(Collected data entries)
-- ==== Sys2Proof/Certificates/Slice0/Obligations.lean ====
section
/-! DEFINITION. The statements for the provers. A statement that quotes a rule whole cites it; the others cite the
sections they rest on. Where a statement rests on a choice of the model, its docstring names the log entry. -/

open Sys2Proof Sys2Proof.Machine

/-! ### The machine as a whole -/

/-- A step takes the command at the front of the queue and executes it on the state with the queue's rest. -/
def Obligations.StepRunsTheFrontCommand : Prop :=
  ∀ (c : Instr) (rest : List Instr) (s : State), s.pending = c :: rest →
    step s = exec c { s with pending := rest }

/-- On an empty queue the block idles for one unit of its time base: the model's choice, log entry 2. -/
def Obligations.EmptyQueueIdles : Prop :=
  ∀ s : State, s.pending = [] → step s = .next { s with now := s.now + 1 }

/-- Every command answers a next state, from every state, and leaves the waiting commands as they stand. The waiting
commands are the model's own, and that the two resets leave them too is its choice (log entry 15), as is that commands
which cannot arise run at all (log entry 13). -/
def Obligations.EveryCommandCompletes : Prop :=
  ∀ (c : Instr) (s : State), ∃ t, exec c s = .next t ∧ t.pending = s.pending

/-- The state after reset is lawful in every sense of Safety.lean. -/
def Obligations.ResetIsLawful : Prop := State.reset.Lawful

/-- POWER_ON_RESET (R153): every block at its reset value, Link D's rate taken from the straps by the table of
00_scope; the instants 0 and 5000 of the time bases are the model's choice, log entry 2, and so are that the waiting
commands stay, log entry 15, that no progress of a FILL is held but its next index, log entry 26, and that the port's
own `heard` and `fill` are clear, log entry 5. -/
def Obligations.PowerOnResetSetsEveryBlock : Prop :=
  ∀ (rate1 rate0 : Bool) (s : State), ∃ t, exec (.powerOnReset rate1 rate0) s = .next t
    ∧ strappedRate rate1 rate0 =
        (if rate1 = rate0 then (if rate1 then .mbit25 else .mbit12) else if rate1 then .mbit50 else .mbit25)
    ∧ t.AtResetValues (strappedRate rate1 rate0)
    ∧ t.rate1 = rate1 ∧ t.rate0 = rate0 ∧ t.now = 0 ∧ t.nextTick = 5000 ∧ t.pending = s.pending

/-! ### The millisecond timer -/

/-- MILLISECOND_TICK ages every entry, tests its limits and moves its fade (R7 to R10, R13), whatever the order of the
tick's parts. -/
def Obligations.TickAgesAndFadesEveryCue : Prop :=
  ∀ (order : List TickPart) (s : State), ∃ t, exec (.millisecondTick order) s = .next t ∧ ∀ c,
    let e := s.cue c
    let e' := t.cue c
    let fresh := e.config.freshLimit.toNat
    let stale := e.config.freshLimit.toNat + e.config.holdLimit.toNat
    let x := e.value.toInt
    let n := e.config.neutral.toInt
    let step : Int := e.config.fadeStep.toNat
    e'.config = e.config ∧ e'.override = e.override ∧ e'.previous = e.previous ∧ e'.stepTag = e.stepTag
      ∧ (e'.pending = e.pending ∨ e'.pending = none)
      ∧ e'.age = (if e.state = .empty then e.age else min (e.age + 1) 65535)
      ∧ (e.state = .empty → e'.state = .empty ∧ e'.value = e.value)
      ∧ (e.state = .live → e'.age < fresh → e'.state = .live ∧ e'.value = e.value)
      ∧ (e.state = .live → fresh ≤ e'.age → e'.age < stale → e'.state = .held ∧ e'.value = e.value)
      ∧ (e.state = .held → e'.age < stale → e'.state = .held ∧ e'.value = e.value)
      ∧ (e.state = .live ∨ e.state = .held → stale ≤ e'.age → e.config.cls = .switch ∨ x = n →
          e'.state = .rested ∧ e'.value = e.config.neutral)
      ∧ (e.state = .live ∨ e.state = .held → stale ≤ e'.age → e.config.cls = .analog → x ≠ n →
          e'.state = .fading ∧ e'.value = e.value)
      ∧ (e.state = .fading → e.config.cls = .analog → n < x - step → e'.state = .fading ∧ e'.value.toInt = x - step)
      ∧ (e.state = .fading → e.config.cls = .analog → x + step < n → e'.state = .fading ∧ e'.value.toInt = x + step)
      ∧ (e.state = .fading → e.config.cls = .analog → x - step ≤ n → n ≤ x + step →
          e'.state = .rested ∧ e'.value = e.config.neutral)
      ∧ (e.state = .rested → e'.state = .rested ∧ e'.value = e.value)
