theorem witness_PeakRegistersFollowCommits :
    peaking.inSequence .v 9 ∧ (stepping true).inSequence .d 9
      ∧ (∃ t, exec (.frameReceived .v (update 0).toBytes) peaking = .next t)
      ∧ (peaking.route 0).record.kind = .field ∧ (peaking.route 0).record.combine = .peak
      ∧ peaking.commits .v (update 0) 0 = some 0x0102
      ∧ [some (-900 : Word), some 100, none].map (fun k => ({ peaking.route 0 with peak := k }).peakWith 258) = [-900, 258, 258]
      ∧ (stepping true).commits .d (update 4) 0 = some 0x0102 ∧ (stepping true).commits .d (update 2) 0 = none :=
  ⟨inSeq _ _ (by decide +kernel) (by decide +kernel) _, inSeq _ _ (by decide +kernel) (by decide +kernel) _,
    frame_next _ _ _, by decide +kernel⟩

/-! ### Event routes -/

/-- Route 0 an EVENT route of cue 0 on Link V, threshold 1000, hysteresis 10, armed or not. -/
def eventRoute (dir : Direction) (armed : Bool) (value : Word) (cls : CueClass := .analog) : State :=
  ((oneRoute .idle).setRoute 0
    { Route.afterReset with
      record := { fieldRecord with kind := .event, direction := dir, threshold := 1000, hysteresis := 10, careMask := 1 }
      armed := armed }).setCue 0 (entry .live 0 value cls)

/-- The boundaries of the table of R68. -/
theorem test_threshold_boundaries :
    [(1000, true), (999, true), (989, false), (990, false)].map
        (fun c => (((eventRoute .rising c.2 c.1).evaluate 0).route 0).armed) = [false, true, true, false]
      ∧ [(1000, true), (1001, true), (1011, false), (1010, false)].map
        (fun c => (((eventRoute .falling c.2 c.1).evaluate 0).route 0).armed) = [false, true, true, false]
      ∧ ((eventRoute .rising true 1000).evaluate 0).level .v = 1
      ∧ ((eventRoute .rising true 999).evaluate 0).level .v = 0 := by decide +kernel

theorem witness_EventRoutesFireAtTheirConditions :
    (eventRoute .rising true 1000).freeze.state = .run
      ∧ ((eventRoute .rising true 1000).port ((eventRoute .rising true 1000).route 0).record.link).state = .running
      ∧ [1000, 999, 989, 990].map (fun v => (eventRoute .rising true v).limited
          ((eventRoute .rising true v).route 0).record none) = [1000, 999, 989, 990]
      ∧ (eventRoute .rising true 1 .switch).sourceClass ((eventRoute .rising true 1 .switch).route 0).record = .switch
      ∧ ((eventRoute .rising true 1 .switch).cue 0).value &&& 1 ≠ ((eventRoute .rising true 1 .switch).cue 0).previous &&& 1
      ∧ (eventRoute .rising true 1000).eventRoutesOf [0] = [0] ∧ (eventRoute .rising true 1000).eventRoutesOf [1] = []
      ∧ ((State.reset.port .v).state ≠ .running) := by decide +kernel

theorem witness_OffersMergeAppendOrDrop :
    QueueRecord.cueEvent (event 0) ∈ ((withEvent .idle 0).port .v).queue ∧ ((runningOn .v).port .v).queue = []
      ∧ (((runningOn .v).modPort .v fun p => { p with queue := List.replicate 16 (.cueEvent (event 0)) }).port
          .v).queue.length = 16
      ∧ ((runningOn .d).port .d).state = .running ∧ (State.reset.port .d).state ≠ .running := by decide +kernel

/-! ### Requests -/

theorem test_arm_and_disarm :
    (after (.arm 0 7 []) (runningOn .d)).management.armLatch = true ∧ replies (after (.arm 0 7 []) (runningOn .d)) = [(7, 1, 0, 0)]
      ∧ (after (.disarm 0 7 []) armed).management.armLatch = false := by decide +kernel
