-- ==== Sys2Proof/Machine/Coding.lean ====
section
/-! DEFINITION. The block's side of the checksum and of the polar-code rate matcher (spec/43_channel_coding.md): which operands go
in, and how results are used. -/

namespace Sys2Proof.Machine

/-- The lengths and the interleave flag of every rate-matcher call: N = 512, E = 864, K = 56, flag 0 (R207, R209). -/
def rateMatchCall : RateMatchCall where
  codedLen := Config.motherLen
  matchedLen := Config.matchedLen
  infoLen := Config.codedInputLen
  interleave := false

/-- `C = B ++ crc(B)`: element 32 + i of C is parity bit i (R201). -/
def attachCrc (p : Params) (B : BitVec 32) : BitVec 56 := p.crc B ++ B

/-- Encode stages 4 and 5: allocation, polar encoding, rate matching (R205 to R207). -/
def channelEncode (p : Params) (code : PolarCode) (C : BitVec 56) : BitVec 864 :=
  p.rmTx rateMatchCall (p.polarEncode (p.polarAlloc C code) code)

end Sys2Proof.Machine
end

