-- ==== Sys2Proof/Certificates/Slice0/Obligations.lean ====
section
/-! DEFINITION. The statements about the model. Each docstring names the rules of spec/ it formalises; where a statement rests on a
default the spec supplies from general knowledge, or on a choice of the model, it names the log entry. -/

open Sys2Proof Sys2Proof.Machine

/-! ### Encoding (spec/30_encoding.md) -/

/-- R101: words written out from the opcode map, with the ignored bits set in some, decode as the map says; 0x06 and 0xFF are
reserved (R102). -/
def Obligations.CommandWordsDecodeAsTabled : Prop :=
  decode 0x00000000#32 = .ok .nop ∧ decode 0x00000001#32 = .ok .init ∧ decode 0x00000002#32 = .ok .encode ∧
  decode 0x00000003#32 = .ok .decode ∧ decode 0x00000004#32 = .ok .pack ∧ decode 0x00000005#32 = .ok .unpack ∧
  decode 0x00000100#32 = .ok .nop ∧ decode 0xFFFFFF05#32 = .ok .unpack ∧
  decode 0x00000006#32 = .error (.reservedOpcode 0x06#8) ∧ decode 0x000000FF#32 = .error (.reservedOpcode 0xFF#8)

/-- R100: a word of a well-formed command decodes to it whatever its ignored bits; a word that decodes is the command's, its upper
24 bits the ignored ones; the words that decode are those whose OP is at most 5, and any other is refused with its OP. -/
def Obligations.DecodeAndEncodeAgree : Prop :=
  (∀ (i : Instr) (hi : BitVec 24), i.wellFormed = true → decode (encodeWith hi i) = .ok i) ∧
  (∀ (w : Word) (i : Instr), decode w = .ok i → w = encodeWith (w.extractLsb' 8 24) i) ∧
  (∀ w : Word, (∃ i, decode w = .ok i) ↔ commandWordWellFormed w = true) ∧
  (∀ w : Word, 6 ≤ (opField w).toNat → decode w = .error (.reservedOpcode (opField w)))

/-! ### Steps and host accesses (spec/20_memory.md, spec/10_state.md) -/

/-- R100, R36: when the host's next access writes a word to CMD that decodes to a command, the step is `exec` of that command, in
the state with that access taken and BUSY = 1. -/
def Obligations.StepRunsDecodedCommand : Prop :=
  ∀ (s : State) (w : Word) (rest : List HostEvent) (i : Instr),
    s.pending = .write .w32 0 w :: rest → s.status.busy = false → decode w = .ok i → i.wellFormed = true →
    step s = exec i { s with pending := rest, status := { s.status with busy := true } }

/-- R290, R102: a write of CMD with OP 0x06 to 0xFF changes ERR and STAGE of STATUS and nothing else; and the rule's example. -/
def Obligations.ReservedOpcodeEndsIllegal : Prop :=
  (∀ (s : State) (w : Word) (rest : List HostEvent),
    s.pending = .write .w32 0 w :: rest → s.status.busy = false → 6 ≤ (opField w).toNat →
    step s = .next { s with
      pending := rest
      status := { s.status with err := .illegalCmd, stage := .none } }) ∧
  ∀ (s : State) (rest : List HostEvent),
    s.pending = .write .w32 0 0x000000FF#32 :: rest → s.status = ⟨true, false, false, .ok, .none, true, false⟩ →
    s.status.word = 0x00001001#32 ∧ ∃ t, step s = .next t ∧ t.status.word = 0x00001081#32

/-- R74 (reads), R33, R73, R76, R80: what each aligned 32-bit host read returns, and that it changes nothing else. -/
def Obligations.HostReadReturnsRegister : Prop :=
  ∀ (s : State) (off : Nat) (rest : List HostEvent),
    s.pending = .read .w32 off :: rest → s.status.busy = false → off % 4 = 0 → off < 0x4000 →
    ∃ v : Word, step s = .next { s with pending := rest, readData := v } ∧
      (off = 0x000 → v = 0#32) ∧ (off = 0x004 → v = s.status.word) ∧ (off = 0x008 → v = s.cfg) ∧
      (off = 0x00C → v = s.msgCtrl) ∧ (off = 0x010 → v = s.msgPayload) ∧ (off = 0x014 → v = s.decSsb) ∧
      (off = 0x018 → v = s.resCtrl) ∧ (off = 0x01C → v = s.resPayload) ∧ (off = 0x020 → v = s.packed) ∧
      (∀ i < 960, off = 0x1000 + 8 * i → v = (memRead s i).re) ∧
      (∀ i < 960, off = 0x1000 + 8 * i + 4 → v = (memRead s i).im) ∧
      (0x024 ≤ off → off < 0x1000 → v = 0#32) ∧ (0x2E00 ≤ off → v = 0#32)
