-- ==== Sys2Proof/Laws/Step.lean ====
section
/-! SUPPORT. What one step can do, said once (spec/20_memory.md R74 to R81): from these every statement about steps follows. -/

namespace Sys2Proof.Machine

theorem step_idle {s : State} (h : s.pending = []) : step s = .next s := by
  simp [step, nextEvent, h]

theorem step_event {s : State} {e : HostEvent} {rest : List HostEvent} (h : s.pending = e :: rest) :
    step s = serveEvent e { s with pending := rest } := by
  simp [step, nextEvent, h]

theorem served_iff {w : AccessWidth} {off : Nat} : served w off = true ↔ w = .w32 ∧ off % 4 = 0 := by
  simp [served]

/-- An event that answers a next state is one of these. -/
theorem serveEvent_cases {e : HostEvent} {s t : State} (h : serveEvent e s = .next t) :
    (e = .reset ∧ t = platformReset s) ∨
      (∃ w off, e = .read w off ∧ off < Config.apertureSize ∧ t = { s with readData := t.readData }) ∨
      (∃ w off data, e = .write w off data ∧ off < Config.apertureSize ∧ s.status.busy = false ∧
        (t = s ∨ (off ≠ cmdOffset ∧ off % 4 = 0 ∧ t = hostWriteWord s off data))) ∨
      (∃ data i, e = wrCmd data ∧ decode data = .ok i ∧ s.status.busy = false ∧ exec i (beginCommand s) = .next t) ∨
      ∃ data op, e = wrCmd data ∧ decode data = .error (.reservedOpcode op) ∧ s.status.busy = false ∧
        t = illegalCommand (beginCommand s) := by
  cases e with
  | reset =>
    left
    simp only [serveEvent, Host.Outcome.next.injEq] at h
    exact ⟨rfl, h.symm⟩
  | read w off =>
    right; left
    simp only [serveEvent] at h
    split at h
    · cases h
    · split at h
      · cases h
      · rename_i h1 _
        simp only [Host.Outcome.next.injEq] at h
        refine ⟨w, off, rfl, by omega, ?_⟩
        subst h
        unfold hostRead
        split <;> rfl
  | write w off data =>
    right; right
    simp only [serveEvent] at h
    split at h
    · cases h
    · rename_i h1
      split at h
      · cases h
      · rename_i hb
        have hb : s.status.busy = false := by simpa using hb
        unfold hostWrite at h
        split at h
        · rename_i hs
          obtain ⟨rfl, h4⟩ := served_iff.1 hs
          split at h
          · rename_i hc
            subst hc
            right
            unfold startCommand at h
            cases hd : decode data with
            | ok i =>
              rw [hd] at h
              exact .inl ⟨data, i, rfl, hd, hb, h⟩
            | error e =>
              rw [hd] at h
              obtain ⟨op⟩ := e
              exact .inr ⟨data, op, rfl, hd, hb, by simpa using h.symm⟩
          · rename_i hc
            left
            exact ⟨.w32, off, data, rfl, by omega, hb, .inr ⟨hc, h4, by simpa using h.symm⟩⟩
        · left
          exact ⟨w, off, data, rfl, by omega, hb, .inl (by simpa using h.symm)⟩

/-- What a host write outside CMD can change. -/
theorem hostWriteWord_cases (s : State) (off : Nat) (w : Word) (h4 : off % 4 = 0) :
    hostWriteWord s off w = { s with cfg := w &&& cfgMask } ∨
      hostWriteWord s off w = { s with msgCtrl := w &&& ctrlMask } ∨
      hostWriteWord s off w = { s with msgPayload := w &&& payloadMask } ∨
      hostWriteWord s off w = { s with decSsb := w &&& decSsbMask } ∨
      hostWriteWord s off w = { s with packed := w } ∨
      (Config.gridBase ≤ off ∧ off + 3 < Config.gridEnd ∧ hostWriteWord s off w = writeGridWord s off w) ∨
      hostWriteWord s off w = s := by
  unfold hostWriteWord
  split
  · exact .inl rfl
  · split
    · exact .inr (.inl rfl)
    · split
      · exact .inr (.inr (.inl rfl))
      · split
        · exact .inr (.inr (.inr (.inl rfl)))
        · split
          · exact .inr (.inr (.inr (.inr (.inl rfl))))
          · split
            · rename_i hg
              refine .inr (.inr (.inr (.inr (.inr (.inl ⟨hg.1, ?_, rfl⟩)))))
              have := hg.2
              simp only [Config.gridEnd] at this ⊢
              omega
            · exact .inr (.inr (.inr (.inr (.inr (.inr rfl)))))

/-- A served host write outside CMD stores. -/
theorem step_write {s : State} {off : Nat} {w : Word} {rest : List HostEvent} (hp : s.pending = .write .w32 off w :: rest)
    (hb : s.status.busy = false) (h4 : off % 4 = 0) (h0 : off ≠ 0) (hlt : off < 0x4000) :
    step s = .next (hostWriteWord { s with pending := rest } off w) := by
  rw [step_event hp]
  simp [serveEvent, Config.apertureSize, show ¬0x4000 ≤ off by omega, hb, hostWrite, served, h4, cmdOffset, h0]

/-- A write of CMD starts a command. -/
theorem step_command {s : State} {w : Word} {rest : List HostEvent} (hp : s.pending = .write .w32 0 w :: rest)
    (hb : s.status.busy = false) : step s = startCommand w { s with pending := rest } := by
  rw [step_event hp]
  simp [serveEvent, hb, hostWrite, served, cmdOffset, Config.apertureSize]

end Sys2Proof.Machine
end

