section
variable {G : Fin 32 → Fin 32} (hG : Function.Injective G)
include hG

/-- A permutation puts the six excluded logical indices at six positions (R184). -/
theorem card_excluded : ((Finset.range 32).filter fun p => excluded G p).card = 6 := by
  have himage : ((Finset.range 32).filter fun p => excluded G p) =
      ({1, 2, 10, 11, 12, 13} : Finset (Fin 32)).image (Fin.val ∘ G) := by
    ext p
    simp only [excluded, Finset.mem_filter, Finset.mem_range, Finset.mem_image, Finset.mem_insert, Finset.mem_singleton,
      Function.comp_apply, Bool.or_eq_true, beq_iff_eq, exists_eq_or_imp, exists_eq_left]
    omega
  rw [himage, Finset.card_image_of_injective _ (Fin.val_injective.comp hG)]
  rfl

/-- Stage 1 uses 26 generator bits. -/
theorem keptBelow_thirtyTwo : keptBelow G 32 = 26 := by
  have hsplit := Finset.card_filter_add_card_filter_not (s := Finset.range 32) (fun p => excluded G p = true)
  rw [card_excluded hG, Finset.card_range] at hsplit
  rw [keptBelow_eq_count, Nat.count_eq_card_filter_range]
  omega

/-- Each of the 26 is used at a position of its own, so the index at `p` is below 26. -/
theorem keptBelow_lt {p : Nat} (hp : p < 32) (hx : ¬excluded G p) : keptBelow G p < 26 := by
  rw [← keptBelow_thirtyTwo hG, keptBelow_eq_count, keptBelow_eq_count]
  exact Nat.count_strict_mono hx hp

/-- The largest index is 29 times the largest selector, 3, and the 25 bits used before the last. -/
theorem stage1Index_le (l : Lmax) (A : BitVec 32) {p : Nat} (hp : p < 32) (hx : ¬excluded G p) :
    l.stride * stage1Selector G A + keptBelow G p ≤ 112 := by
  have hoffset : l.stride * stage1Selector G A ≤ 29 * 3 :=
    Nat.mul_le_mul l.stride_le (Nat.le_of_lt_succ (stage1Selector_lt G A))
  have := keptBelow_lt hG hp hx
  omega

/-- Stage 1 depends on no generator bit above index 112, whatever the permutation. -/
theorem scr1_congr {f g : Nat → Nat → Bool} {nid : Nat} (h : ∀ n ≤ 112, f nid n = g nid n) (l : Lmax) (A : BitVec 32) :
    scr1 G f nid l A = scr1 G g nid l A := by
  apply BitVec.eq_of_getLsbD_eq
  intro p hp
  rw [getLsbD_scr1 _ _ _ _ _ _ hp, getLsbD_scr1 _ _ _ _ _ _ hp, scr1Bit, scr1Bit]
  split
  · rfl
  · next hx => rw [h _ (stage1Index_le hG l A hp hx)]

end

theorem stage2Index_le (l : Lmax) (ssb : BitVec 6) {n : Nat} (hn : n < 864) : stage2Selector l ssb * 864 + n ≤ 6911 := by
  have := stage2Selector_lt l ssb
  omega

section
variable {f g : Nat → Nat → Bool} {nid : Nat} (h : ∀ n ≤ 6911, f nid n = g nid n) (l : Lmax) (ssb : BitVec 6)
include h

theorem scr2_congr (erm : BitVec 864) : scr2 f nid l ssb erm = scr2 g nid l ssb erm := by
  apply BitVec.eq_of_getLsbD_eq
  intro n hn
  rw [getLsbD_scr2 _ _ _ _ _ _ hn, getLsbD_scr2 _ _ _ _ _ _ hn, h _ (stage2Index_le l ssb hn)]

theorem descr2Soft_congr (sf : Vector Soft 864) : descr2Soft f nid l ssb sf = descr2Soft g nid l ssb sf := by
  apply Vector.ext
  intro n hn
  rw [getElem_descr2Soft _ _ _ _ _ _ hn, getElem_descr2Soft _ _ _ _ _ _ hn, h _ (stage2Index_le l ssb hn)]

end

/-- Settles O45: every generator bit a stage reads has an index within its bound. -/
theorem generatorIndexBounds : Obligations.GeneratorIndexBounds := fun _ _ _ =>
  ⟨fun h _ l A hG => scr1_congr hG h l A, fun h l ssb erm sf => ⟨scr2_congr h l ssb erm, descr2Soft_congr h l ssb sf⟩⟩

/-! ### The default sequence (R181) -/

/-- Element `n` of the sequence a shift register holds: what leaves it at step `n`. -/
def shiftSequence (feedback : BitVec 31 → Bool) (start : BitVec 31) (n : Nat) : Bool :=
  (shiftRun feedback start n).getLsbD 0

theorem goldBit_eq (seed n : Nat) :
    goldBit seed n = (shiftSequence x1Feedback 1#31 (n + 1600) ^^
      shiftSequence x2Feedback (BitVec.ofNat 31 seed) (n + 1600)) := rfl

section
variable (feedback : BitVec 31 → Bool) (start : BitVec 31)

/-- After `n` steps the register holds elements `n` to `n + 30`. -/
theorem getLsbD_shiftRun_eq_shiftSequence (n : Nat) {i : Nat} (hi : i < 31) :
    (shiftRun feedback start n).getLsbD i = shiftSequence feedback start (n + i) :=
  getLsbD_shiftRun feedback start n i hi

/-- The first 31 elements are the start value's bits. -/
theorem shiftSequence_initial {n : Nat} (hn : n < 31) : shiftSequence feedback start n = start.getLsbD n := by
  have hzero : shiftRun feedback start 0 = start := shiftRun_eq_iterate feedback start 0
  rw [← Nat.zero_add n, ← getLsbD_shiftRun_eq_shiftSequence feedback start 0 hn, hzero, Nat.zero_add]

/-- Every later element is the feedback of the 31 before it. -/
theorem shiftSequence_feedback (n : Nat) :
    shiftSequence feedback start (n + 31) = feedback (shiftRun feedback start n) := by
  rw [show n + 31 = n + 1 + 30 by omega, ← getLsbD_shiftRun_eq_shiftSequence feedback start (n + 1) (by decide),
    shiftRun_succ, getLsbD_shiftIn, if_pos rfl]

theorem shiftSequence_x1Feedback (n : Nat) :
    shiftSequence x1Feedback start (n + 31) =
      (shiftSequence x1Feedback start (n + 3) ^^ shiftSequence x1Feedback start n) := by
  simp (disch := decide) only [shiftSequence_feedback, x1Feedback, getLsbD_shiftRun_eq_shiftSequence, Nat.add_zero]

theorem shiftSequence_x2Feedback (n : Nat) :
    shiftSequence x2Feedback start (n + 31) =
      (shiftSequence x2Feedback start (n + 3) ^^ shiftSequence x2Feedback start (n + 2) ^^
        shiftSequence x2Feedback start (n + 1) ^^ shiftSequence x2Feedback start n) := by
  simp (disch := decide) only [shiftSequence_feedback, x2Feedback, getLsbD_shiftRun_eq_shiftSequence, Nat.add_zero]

About this task ->
Count the lines in the entries that hold the word "symm", and give nothing but the total.

Exercise output ->
4